The goal of our models is to predict the fire radiative power of a full day, based on the fire of the previous day, its rate of measurement and meteorological data of the full 2 days. To split the long timeseries into 2 day samples, we use the fire_forecast.data_preparation.cut_data_all_samples
script. The script takes a netcdf file with the fire timeseries and the meteorological data and splits it into 2 day samples. Additionally it splits the data into train, test and validation sets. The usage is as follows:
usage: cut_data_all_shifts.py [-h] [--output_path OUTPUT_PATH] [--fire_number_threshold FIRE_NUMBER_THRESHOLD] [--measurement_threshold MEASUREMENT_THRESHOLD] [--validation_split VALIDATION_SPLIT]
[--test_split TEST_SPLIT]
data_paths [data_paths ...]
Script to select 48 hour snippets from long timeseries. Additionally, snippets are produced with 23 houly shifts for all possible 48 hour snippets.
positional arguments:
data_paths Paths of data to read.
options:
-h, --help show this help message and exit
--output_path OUTPUT_PATH
Path to output dataset.
--fire_number_threshold FIRE_NUMBER_THRESHOLD
Threshold value for number of fires in the 48 hour snippets (no threshold for intensity). Default: 1.
--measurement_threshold MEASUREMENT_THRESHOLD
Threshold value for the number of measured values in the 48 hour snippets (non-zero values in offire). Default: 1.
--validation_split VALIDATION_SPLIT
Validation split fraction (between 0 and 1). Default: 0.
--test_split TEST_SPLIT
Test split fraction (between 0 and 1). Default: 0.
The data is saved in netcdf format, which is not ideal for training deep learning models. Therefore we convert the data to h5 format with the fire_forecast.data_preparation.create_training_set
script. The usage is as follows:
usage: create_training_set.py [-h] [--filename_start FILENAME_START] [--filter_nans FILTER_NANS] [--fire_number_threshold_first_day FIRE_NUMBER_THRESHOLD_FIRST_DAY]
[--measurement_threshold_first_day MEASUREMENT_THRESHOLD_FIRST_DAY] [--fire_number_threshold_second_day FIRE_NUMBER_THRESHOLD_SECOND_DAY]

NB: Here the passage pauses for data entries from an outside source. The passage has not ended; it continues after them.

theorem execDatagramRx_within {b : Bounds} {p0 p1 p2 p3 p4 p5} (hp : ∀ p, p ∉ ([.pending, .member, .straps, .sample, .conv, .bus, .hot, .measured, .ram] : List Part) → b.parts p) (hk : ∀ k, b.regs k) (hp5 : Within b p5) : WithinOut b (execDatagramRx p0 p1 p2 p3 p4 p5) := by
  unfold execDatagramRx
  refine live_within ?_ ?_
  · exact hp5
  · intro u1 hu1
    try beta_reduce
    refine ite_elim (P := Within b) ?_ ?_
    · split
      · refine State.accepted_within (subU hp (by decide)) hk ?_
        exact hu1
      · exact hu1
    · exact hu1

theorem execReassemblyTimeout_within {b : Bounds} {p0 p1 p2} (qreasm : b.parts .reasm) (hp2 : Within b p2) : WithinOut b (execReassemblyTimeout p0 p1 p2) := by
  unfold execReassemblyTimeout
  refine live_within ?_ ?_
  · exact hp2
  · intro u1 hu1
    try beta_reduce
    refine Within.f_reasm (s := u1) qreasm ?_
    exact hu1

theorem execGet_within {b : Bounds} {p0 p1 p2 p3 p4} (hp : ∀ p, p ∉ ([.pending, .member, .straps, .sample, .locks, .conv, .bus, .hot, .measured, .ram] : List Part) → b.parts p) (hk : ∀ k, b.regs k) (hp4 : Within b p4) : WithinOut b (execGet p0 p1 p2 p3 p4) := by
  unfold execGet
  refine requestIn_within (subU hp (by decide)) hk ?_
  exact hp4

theorem execSet_within {b : Bounds} {p0 p1 p2 p3 p4} (hp : ∀ p, p ∉ ([.pending, .member, .straps, .sample, .locks, .conv, .bus, .hot, .measured, .ram] : List Part) → b.parts p) (hk : ∀ k, b.regs k) (hp4 : Within b p4) : WithinOut b (execSet p0 p1 p2 p3 p4) := by
  unfold execSet
  refine requestIn_within (subU hp (by decide)) hk ?_
  exact hp4

theorem execBegin_within {b : Bounds} {p0 p1 p2} (hp : ∀ p, p ∉ ([.pending, .member, .straps, .sample, .locks, .conv, .bus, .hot, .measured, .ram] : List Part) → b.parts p) (hk : ∀ k, b.regs k) (hp2 : Within b p2) : WithinOut b (execBegin p0 p1 p2) := by
  unfold execBegin
  refine requestIn_within (subU hp (by decide)) hk ?_
  exact hp2

theorem execStage_within {b : Bounds} {p0 p1 p2 p3 p4} (hp : ∀ p, p ∉ ([.pending, .member, .straps, .sample, .locks, .conv, .bus, .hot, .measured, .ram] : List Part) → b.parts p) (hk : ∀ k, b.regs k) (hp4 : Within b p4) : WithinOut b (execStage p0 p1 p2 p3 p4) := by
  unfold execStage
  refine requestIn_within (subU hp (by decide)) hk ?_
  exact hp4

theorem execCommit_within {b : Bounds} {p0 p1 p2 p3 p4 p5} (hp : ∀ p, p ∉ ([.pending, .member, .straps, .sample, .locks, .conv, .bus, .hot, .measured, .ram] : List Part) → b.parts p) (hk : ∀ k, b.regs k) (hp5 : Within b p5) : WithinOut b (execCommit p0 p1 p2 p3 p4 p5) := by
  unfold execCommit
  refine requestIn_within (subU hp (by decide)) hk ?_
  exact hp5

[--measurement_threshold_second_day MEASUREMENT_THRESHOLD_SECOND_DAY]
input_path output_file meteo_variables [meteo_variables ...]
Create a training set in h5 format from the postprocessed data snippets in netCDF format. Additional filtering can be applied to the data.
positional arguments:
input_path Path to the postprocessed data file or directory of files thatare to be concatenated.
output_file Path to the output file.
meteo_variables List of meteo variables to include in the training set.
options:
-h, --help show this help message and exit
--filename_start FILENAME_START
File name start of all files to choose from the input directory.
--filter_nans FILTER_NANS
Whether to filter out nan values. Default: True.
--fire_number_threshold_first_day FIRE_NUMBER_THRESHOLD_FIRST_DAY
Data with less fire occurencies (non-zero values in frpfire) on the first day are filtered out. Default: 1.
--measurement_threshold_first_day MEASUREMENT_THRESHOLD_FIRST_DAY
Data with less measurements (non-zero values in offire) on the first day are filtered out. Default: 1.
--fire_number_threshold_second_day FIRE_NUMBER_THRESHOLD_SECOND_DAY
Data with less fire occurencies (non-zero values in frpfire) on the second day are filtered out. Default: 1.
--measurement_threshold_second_day MEASUREMENT_THRESHOLD_SECOND_DAY
Data with less measurements (non-zero values in offire) on the second day are filtered out. Default: 1.
Deep learning tools are found in the module fire_forecast.deep_learning
. Here, you find the desciption of the main parts of the module and how to use them.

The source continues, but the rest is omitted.